Does light always travel at *c* even when moving through a medium?

The title of the question is a bit misleading, but with limited space it was all I could think of. So, I know that light travels at fractions of c when traveling through a medium; however, as I understand it, the reason for this is because the photons will be absorbed then re-emitted a short period of time later. My question is do the photons travel at c once the atom that absorbed them spits them back out, or do they travel a reduced speed in between their atom absorptions? For example, let's pretend we can track a single photon through a light year of water using an internal tracker on the photon that tells us when the photon "exists," i.e. it's traveling as a photon, and when it "doesn't exist," i.e. it is temporarily absorbed by atom and has yet to be emitted. Let's assume the photon that is absorbed and then emitted by the atom has the aforementioned tracker, regardless if it is the same photon. Now, that tracker is attached to a stationary clock. When the photon "exists," the clock runs, when the photon "does not exist," the clock stops.

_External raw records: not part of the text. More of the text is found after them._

-- ==== Sys2Proof/Machine/Step.lean ====
section
/-!
DEFINITION. One step of the machine: take up what is fetched, decode it, execute it (20_memory.md R62, R67); and the placement of
an opcode-table word where the step fetches.
-/
namespace Sys2Proof.Machine

/-- What follows the meaning of a step micro-operation: the sequencer's own part (41_block_compression.md R156). -/
def stepOutcome (i : Fin 64) (o : Host.Outcome State Fault Refusal) : Host.Outcome State Fault Refusal :=
  match o with
  | .next t => .next (afterStep i t)
  | .fault f => .fault f
  | .refused r => .refused r

/-- One step. With nothing to do the engine is idle and holds its state (60_exceptions.md section 12). A packet that decodes is
executed after it has left the input stream; one that does not raises `IllegalCommand` and is consumed (30_encoding.md R88, R89;
60_exceptions.md R203, R208). Inside a block compression the control word `ROM[step]` is decoded and its step executed, and after
step 63 the add-back ends the block compression (R156). -/
def step (s : State) : Host.Outcome State Fault Refusal :=
  match fetch s with
  | .idle => .next s
  | .reset rest => .next (resetEvent { s with inputs := rest })
  | .command p rest =>
    match decodePacket p with
    | .ok i => exec i { s with inputs := rest }
    | .error _ => .next (raiseErr .illegalCommand { s with inputs := rest })
  | .control cw =>
    match decodeControlWord cw with
    | .ok i => stepOutcome s.stepIndex (exec i s)
    | .error _ => .refused .unlistedControlWord

/-- `s` with the instruction of an opcode-table word placed where `step` fetches its next instruction. -/
def State.withFetchWord (s : State) (nbits w : Nat) : State :=
  match tableObject nbits w with
  | some e => placeObject e s
  | none => s

end Sys2Proof.Machine
end

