-- ==== Sys2Proof/Laws/PerInstr.lean ====
section
/-!
SUPPORT. Statements made once per constructor of `Instr`, about the instruction as syntax.
-/
namespace Sys2Proof.Laws

/-- Every entry of `ROM` has a rotate amount from 4 to 23. -/
theorem rom_rotate : ∀ i : Fin 64, 4 ≤ (cwS (romWord i)).toNat ∧ (cwS (romWord i)).toNat ≤ 23 := by decide +kernel

end Sys2Proof.Laws

namespace Sys2Proof.Laws.LegalEncoding

/-- The encoding of an instruction avoids the reserved space: a command byte has `c[7:3] = 0` and an opcode of at most 5
(30_encoding.md R82, R88); a control word has a rotate amount from 4 to 23 (R92). -/
def Statement (i : Instr) : Prop :=
  match encode i with
  | .packet p => cmdRsvd p.cmd = 0 ∧ (cmdOp p.cmd).toNat ≤ 5
  | .controlWord cw => 4 ≤ (cwS cw).toNat ∧ (cwS cw).toNat ≤ 23

theorem init : Statement .init := by simp only [Statement, Sys2Proof.encode]; decide

theorem process (payload : ByteString) : Statement (.process payload) := by simp only [Statement, Sys2Proof.encode]; decide

theorem finish : Statement .finish := by simp only [Statement, Sys2Proof.encode]; decide

theorem oneshot (payload : ByteString) : Statement (.oneshot payload) := by simp only [Statement, Sys2Proof.encode]; decide

theorem encode (payload : ByteString) : Statement (.encode payload) := by simp only [Statement, Sys2Proof.encode]; decide

theorem decode (payload : ByteString) : Statement (.decode payload) := by simp only [Statement, Sys2Proof.encode]; decide

theorem step0 : Statement .step0 := rom_rotate 0
theorem step1 : Statement .step1 := rom_rotate 1
theorem step2 : Statement .step2 := rom_rotate 2
theorem step3 : Statement .step3 := rom_rotate 3
theorem step4 : Statement .step4 := rom_rotate 4
theorem step5 : Statement .step5 := rom_rotate 5
theorem step6 : Statement .step6 := rom_rotate 6
theorem step7 : Statement .step7 := rom_rotate 7
theorem step8 : Statement .step8 := rom_rotate 8
theorem step9 : Statement .step9 := rom_rotate 9
theorem step10 : Statement .step10 := rom_rotate 10
theorem step11 : Statement .step11 := rom_rotate 11
theorem step12 : Statement .step12 := rom_rotate 12
theorem step13 : Statement .step13 := rom_rotate 13
theorem step14 : Statement .step14 := rom_rotate 14
theorem step15 : Statement .step15 := rom_rotate 15
theorem step16 : Statement .step16 := rom_rotate 16
theorem step17 : Statement .step17 := rom_rotate 17
theorem step18 : Statement .step18 := rom_rotate 18
theorem step19 : Statement .step19 := rom_rotate 19
theorem step20 : Statement .step20 := rom_rotate 20
theorem step21 : Statement .step21 := rom_rotate 21
theorem step22 : Statement .step22 := rom_rotate 22
theorem step23 : Statement .step23 := rom_rotate 23
theorem step24 : Statement .step24 := rom_rotate 24
theorem step25 : Statement .step25 := rom_rotate 25
theorem step26 : Statement .step26 := rom_rotate 26
theorem step27 : Statement .step27 := rom_rotate 27
theorem step28 : Statement .step28 := rom_rotate 28
theorem step29 : Statement .step29 := rom_rotate 29
theorem step30 : Statement .step30 := rom_rotate 30
theorem step31 : Statement .step31 := rom_rotate 31
theorem step32 : Statement .step32 := rom_rotate 32
theorem step33 : Statement .step33 := rom_rotate 33
theorem step34 : Statement .step34 := rom_rotate 34
theorem step35 : Statement .step35 := rom_rotate 35
theorem step36 : Statement .step36 := rom_rotate 36
theorem step37 : Statement .step37 := rom_rotate 37
theorem step38 : Statement .step38 := rom_rotate 38
theorem step39 : Statement .step39 := rom_rotate 39
theorem step40 : Statement .step40 := rom_rotate 40
theorem step41 : Statement .step41 := rom_rotate 41
theorem step42 : Statement .step42 := rom_rotate 42
theorem step43 : Statement .step43 := rom_rotate 43
theorem step44 : Statement .step44 := rom_rotate 44
theorem step45 : Statement .step45 := rom_rotate 45
theorem step46 : Statement .step46 := rom_rotate 46
theorem step47 : Statement .step47 := rom_rotate 47
theorem step48 : Statement .step48 := rom_rotate 48
theorem step49 : Statement .step49 := rom_rotate 49
theorem step50 : Statement .step50 := rom_rotate 50
theorem step51 : Statement .step51 := rom_rotate 51
theorem step52 : Statement .step52 := rom_rotate 52
theorem step53 : Statement .step53 := rom_rotate 53
theorem step54 : Statement .step54 := rom_rotate 54
theorem step55 : Statement .step55 := rom_rotate 55
theorem step56 : Statement .step56 := rom_rotate 56
theorem step57 : Statement .step57 := rom_rotate 57
theorem step58 : Statement .step58 := rom_rotate 58
theorem step59 : Statement .step59 := rom_rotate 59
theorem step60 : Statement .step60 := rom_rotate 60
theorem step61 : Statement .step61 := rom_rotate 61
theorem step62 : Statement .step62 := rom_rotate 62
theorem step63 : Statement .step63 := rom_rotate 63

end Sys2Proof.Laws.LegalEncoding
end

So, if we were to clock the time it took the photon to travel through the water, basically ignoring the time spent absorbed by the atoms, would it travel the light year in one year? Also, would all photons take the same amount of time? I suppose the fundamental question here is exactly what is it that causes light to slow through a medium. I am assuming the absorbing and emitting by atoms is not the only thing that slows light as I have read some articles where light is slowed to 38 miles per hour (http://news.harvard.edu/gazette/1999/02.18/light.html), and if it was light being absorbed, then the light would be held up in the atoms for the VAST majority of the time spent traveling through the medium.